Steering thunk is easy to do... with engine off, key to on position... wiggle the steering left and right... a clunk thunk sound is definitely sure fire way to tell.

I am not a fan of just replacing one or two bad parts... change them all... it is only $150 or less a complete set. If you have over 100,000 miles on the car, change them all.

Jon K
09-16-2008, 12:13 PM
offtopic....jon when are we finally to see your ride pics? how it looks now :)

I posted a bunch of pics I thought. I drove it to work today - looking at it right now out the window :)

Meyle is ok? Eh I did a price search and Lemforder parts will be about $300 for all the linkages. I am thinking that's the way to go..

russiankid
09-16-2008, 12:50 PM
I posted a bunch of pics I thought. I drove it to work today - looking at it right now out the window :)

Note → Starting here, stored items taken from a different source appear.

/-- A checked packet of port `p` delivered locally or forwarded (R523, R524, R531, R532). -/
def Chip.place (c : Chip) (p : Nat) (k : Pkt) : Chip :=
  if k.isEnum then
    let h := k.hops
    if 32 ≤ h then (c.incFld 0x40040020 0 32 1).freeBuf p k
    else
      let k := { k with pay := pathPut k.pay 8 h p }
      if h + 1 = leAt k.pay 16 1 then c.deliver p k
      else if 31 ≤ h then (c.incFld 0x40040020 0 32 1).freeBuf p k
      else
        let q := pathAt k.pay 0 (h + 1)
        if c.hlState q = 2 then c.enqueue q ⟨k.hop, 1 + p, c.real, k.units k.auth, false, none⟩ else c.freeBuf p k
  else if k.kind = 8 then c.deliver p k
  else if c.hlId = some k.dst then
    if k.kind ≤ 2 ∧ c.hl.accept = false then c.freeBuf p k else c.deliver p k
  else c.forward p k false

/-- The checks of R551 and R552 on a packet with its trailer; a packet that passes moves the last accepted TXC. -/
def Chip.authenticate (c : Chip) (p : Nat) (k : Pkt) (trailer : List Byte) : Bool × Chip :=
  if k.vc = 1 ∨ k.vc = 3 then (true, c)
  else match nth c.sec.linkKeys p none with
    | none => (k.isEnum && !k.auth, c)
    | some key =>
      let txc := leAt trailer 0 8
      let n := txc % 2 ^ 63
      let good := k.auth && decide (txc / 2 ^ 63 ≠ key.dir) && decide (key.rxc < n) &&
        decide ((gcmTag key.key (key.session ++ beBytes 8 txc) (k.hdr ++ k.pay) []).take 8 = slice trailer 8 8)
      let keys := upd c.sec.linkKeys p fun _ => some { key with rxc := n }
      (good, if good then { c with sec.linkKeys := keys } else c)

/-- What follows once a packet's LSEQ has been accepted: format, trailer, then its place (R513, R520, R551). -/
def Chip.accepted (c : Chip) (p : Nat) (cut inverted : Bool) (bytes : List Byte) : Chip :=
  let n := bytes.length
  let k : Pkt := ⟨bytes.take 16, []⟩
  let k : Pkt := { k with pay := slice bytes 16 (32 * k.len) }
  let owes := (n + 31) / 32
  if inverted then
    let c := c.hlCount p 0
    if cut then c.stompCopy p k owes else c.creditBack p k.vc owes
  else if !k.wellFormed || decide (n ≠ k.size k.auth) then
    (((c.hlCount p 2).setBit 0x40040000 2 true).creditBack p k.vc owes)
  else match c.authenticate p k (slice bytes (16 + 32 * k.len) 16) with
    | (true, c) => c.place p k
    | (false, c) =>
      let c := ((c.hlCount p 1).setBit 0x40040000 3 true).cause .logged 18 p
      if cut then c.stompCopy p k owes else c.creditBack p k.vc owes

/-- PACKET_RECEIVE (R516 to R520): the bytes of a packet on port `p`; `cut` says that the device was already passing it on (R522). -/
def execPacketReceive (p : Nat) (cut : Bool) (bytes : List Byte) (s : State) : Host.Outcome State Fault Refusal :=
  s.onChip fun c =>
    if 4 ≤ p ∨ c.hlState p ≠ 2 then c
    else
      let n := bytes.length
      let crc := crc32 (bytes.take (n - 4))
      let got := leAt bytes (n - 4) 4
      let inverted := decide (got = crc ^^^ 0xFFFFFFFF)
      if n < 20 ∨ (got ≠ crc ∧ inverted = false) then
        let last := ((c.hlPort p).rxSeq + 4095) % 4096
        let c := (c.incFld (0x40040108 + 0x40 * p) 0 16 1).emit p (ctlWord 2 (leBytes 2 last))
        let c := c.onPort p fun h => { h with skipping := true }
        if cut then c.stompCopy p ⟨bytes.take 16, slice bytes 16 (n - 20)⟩ 0 else c
      else if leAt bytes 12 4 % 4096 ≠ (c.hlPort p).rxSeq then c
      else
        let c := c.onPort p fun h => { h with rxSeq := (h.rxSeq + 1) % 4096, skipping := false, unacked := h.unacked + 1 }
        let c := if 16 ≤ (c.hlPort p).unacked then c.ackNow p else c
        c.accepted p cut inverted bytes

/-- The oldest delivered packet of these kinds taken for its effect; its receive buffer is free again. -/
def Chip.takeDelivered (c : Chip) (kinds : List Nat) : Option (Delivered × Chip) :=
  match c.hl.inbox.find? fun d => kinds.contains d.pkt.kind with
  | none => none
  | some d => some (d, { c with hl.inbox := c.hl.inbox.erase d }.freeBuf d.port d.pkt)

/-- A packet whose AGE exceeds 2,000 µs (R542, R543). -/
def Pkt.tooOld (k : Pkt) : Bool := decide (2000 < k.age)

/-- HL_AGEDROP counts a packet. -/
def Chip.ageDrop (c : Chip) : Chip := c.incFld 0x4004001C 0 32 1

/-! ### The requester -/

/-- Tags in use: open transactions and those held (R537, R541). -/
def Chip.tagsUsed (c : Chip) : List Nat := c.hl.xacts.map (·.tag) ++ c.hl.held

/-- A free tag, which one being the implementation's (DESIGN CHOICE, log entry 4); none when the pool is empty. -/
def Chip.drawTag (c : Chip) : Option Nat × Chip :=
  let (w, c) := c.drawWord
  let used := c.tagsUsed
  (((List.range (used.length + 1)).map fun i => (w + i) % 65536).find? fun t => !used.contains t, c)

/-- The request packet of a transaction at its present attempt. -/
def Xact.packet (x : Xact) (src : Nat) : Pkt := Pkt.make x.kind x.vc (min 3 x.sends) x.dest x.cls src x.tag x.addr x.bytes x.pay

/-- The transaction changed and moved to the end, as the one sent last. -/
def Chip.moveLast (c : Chip) (x y : Xact) : Chip := { c with hl.xacts := c.hl.xacts.erase x ++ [y] }

/-- One send of an open transaction (R531, R538): without a route the attempt ends with NO_ROUTE at once. -/
def Chip.sendXact (c : Chip) (x : Xact) : Chip :=
  let sent := match c.hlId with
    | some id => if x.dest = id then none else c.sendOwn (x.packet id) none
    | none => none
  match sent with
  | some c => c.moveLast x { x with sends := x.sends + 1 }
  | none => c.moveLast x { x with sends := x.sends + 1, cause := 5 }

/-- A transaction opened for `owner` (R537); it waits for the 14 ms of R524. None when the pool of tags is empty. -/
def Chip.openXact (c : Chip) (owner : XOwner) (kind vc dest cls addr bytes : Nat) (pay : List Byte) : Option Nat × Chip :=
  match c.drawTag with
  | (none, c) => (none, c)
  | (some tag, c) =>
    let x : Xact := ⟨tag, dest, kind, vc, cls, addr, bytes, pay, 0, 6, none, [], owner⟩
    let c := { c with hl.xacts := c.hl.xacts ++ [x] }
    (some tag, if c.hl.originate then c.sendXact x else c)

/-- The write touches a register block (R541, R544). -/
def touchesRegs (a n : Nat) : Bool := decide (0x40000000 < a + n ∧ a < 0x400A0000)

/-- A transaction leaves the requester: its tag returns at once, or is held (R541). -/
def Chip.closeXact (c : Chip) (x : Xact) : Chip :=
  let free := decide (x.sends ≤ 1 ∧ x.kind ≠ 2) && !(decide (x.kind = 1) && touchesRegs x.addr x.bytes)
  { c with hl.xacts := c.hl.xacts.erase x, hl.held := if free then c.hl.held else c.hl.held ++ [x.tag] }

/-- REQUEST_ACCEPT_OPEN (R524): 10 ms after the reset the device accepts requests, and at 14 ms it originates them, the waiting ones
first. -/
def execRequestAcceptOpen (originate : Bool) (s : State) : Host.Outcome State Fault Refusal :=
  s.onChip fun c =>
    let c := { c with hl.accept := true, hl.originate := c.hl.originate || originate }
    if originate then (c.hl.xacts.filter fun x => decide (x.sends = 0 ∧ x.tag < 65536)).foldl (fun c x => c.sendXact x) c else c

/-! ### Mailboxes -/

/-- Registers of mailbox `q`. -/
def mbReg (q o : Nat) : Nat := 0x40040400 + 0x200 * q + o

/-- A store to HL_MBq_GO by an access of class `cls` (R535, R536). A WR that finds no tag free waits under the number 65,536, which is
no tag (R541). -/
def Chip.mailStore (c : Chip) (port cls q : Nat) (v : Word) : Chip :=
  let was := c
  let c := c.storeReg port (mbReg q 8) v
  if !Machine.bit v 0 || was.frozenReg port (mbReg q 8) then c
  else
    let kind := c.fld (mbReg q 0) 0 4
    let vc := c.fld (mbReg q 0) 4 2
    let n := c.fld (mbReg q 0) 8 8 + 1
    let dst := c.fld (mbReg q 0) 16 10
    let addr := (c.act (mbReg q 4)).toNat
    let pay := ((List.range 64).flatMap fun i => leBytes 4 (c.act (mbReg q (0x100 + 4 * i))).toNat).take n
    if (kind = 1 ∧ vc = 1) ∨ (kind = 3 ∧ vc = 2) then c.misuse (mbReg q 0)
    else
      let c := (c.setFld (mbReg q 12) 0 2 1).setFld (mbReg q 12) 8 8 0
      match c.hlId with
      | none => c.mailDone q 5
      | some id =>
        if kind = 1 then
          match c.openXact (.mail q) 1 vc dst cls addr n pay with
          | (some _, c) => c
          | (none, c) => { c with hl.xacts := c.hl.xacts ++ [⟨65536, dst, 1, vc, cls, addr, n, pay, 0, 6, none, [], .mail q⟩] }
        else if dst = id then c.mailDone q 5
        else (c.sendOwn (Pkt.make 3 vc 0 dst cls id 0 addr n pay) (some q)).getD (c.mailDone q 5)

/-- GO written to mailbox `q` whose KIND is `kind`; nothing when it is another row's. -/
def State.mailGo (s : State) (kind port q : Nat) (v : Word) : Host.Outcome State Fault Refusal :=
  s.onChip fun c =>
    if 4 ≤ q ∨ c.fld (mbReg q 0) 0 4 ≠ kind then c
    else
      let cls := c.portCls port
      c.store port (mbReg q 8) fun c => c.mailStore port cls q v

/-- MB_SEND_WR (R535, R536). -/
def execMbSendWr (port q : Nat) (v : Word) (s : State) : Host.Outcome State Fault Refusal := s.mailGo 1 port q v

/-- MB_SEND_PWR (R535, R536). -/
def execMbSendPwr (port q : Nat) (v : Word) (s : State) : Host.Outcome State Fault Refusal := s.mailGo 3 port q v

/-! ### The enumeration queue -/

/-- The address of enumeration entry `i` (Table 15-5). -/
def Chip.eqAt (c : Chip) (i : Nat) : Nat := (c.act 0x40040C00).toNat + 128 * i

/-- HL_EQ_RD shows the entries in state SENT. -/
def Chip.eqShow (c : Chip) : Chip := c.setFld 0x40040C0C 16 9 c.hl.eqSent.length

/-- A store to HL_EQ_CTL (R569). -/
def Chip.eqCtlStore (c : Chip) (port : Nat) (v : Word) : Chip :=
  if Machine.bit v 0 ∧ c.hlId = none then c.misuse 0x40040C04
  else
    let c := c.storeReg port 0x40040C04 v
    if Machine.bit v 0 then c.setFld 0x40040C0C 0 8 0 else c

/-- EQ_ENABLE (R569). -/
def execEqEnable (port : Nat) (v : Word) (s : State) : Host.Outcome State Fault Refusal :=
  s.onChip fun c => c.store port 0x40040C04 fun c => c.eqCtlStore port v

Meyle is ok? Eh I did a price search and Lemforder parts will be about $300 for all the linkages. I am thinking that's the way to go..

From what I hear, Meyle parts are a hit and miss. Go with Lamfoerder and forget about it.

Jon K
09-16-2008, 12:57 PM
Fogetta bout it

What sucks is I prob drove 25 miles today... didnt get the shimmy even once. WTf

Tiger
09-16-2008, 05:02 PM
Jon, Whoa! The prices has gone up for suspension parts... $128 each for thrust arm? I paid $160 for a pair with 750iL bushings pressed in... heh heh... that was like 6 years ago, but installed 4 years ago.

AutohausAZ has Meyle tie rods for $31 per side and they have Karilyn center for $55... I jsut did my steering and the car has aboiut 130,000 miles. I find the center link to be in good shape (TRW is factory supplier), but the tie rods are shot. So you can skip the center link if you want.

But seriously, the prices has gone up for steering parts. I don't recall spending that much for this all Meyle steering set. Actually I just looked it up at AutohausAZ... I paid $78 for center and $27 per tie rod. The Meyle I got is made in Germany... all of them.

russiankid
09-16-2008, 09:33 PM
$110 for Lamfoerder arms with 750 bushings on BMA.
http://www.bmaparts.com/item.wws?sku=31121141097KIT&itempk=52714&mfr=LEMFORDER&weight=5.50&cookieID=2GS1CBQ2B2GS1CBQ2A&clientid=bmaparts

Tiger
09-16-2008, 10:24 PM
Price for one?

Ferret
09-17-2008, 04:23 AM
Price for one?

Lemfoerder kit in the uk works out at approx:
Thrust arm, w/bush: ~$120US /side
Track, alu: ~$80US /side
Track, steel: ~$100 /side
Drops : ~$30 /side

Jon K
09-17-2008, 07:10 AM
Well, drove 68 miles on it so far since complaining about it... and I have no shimmy. Not a hint of it. Kind of confused. I think I'll take it up to the lift this weekend still and see if I can diagnose anything on it.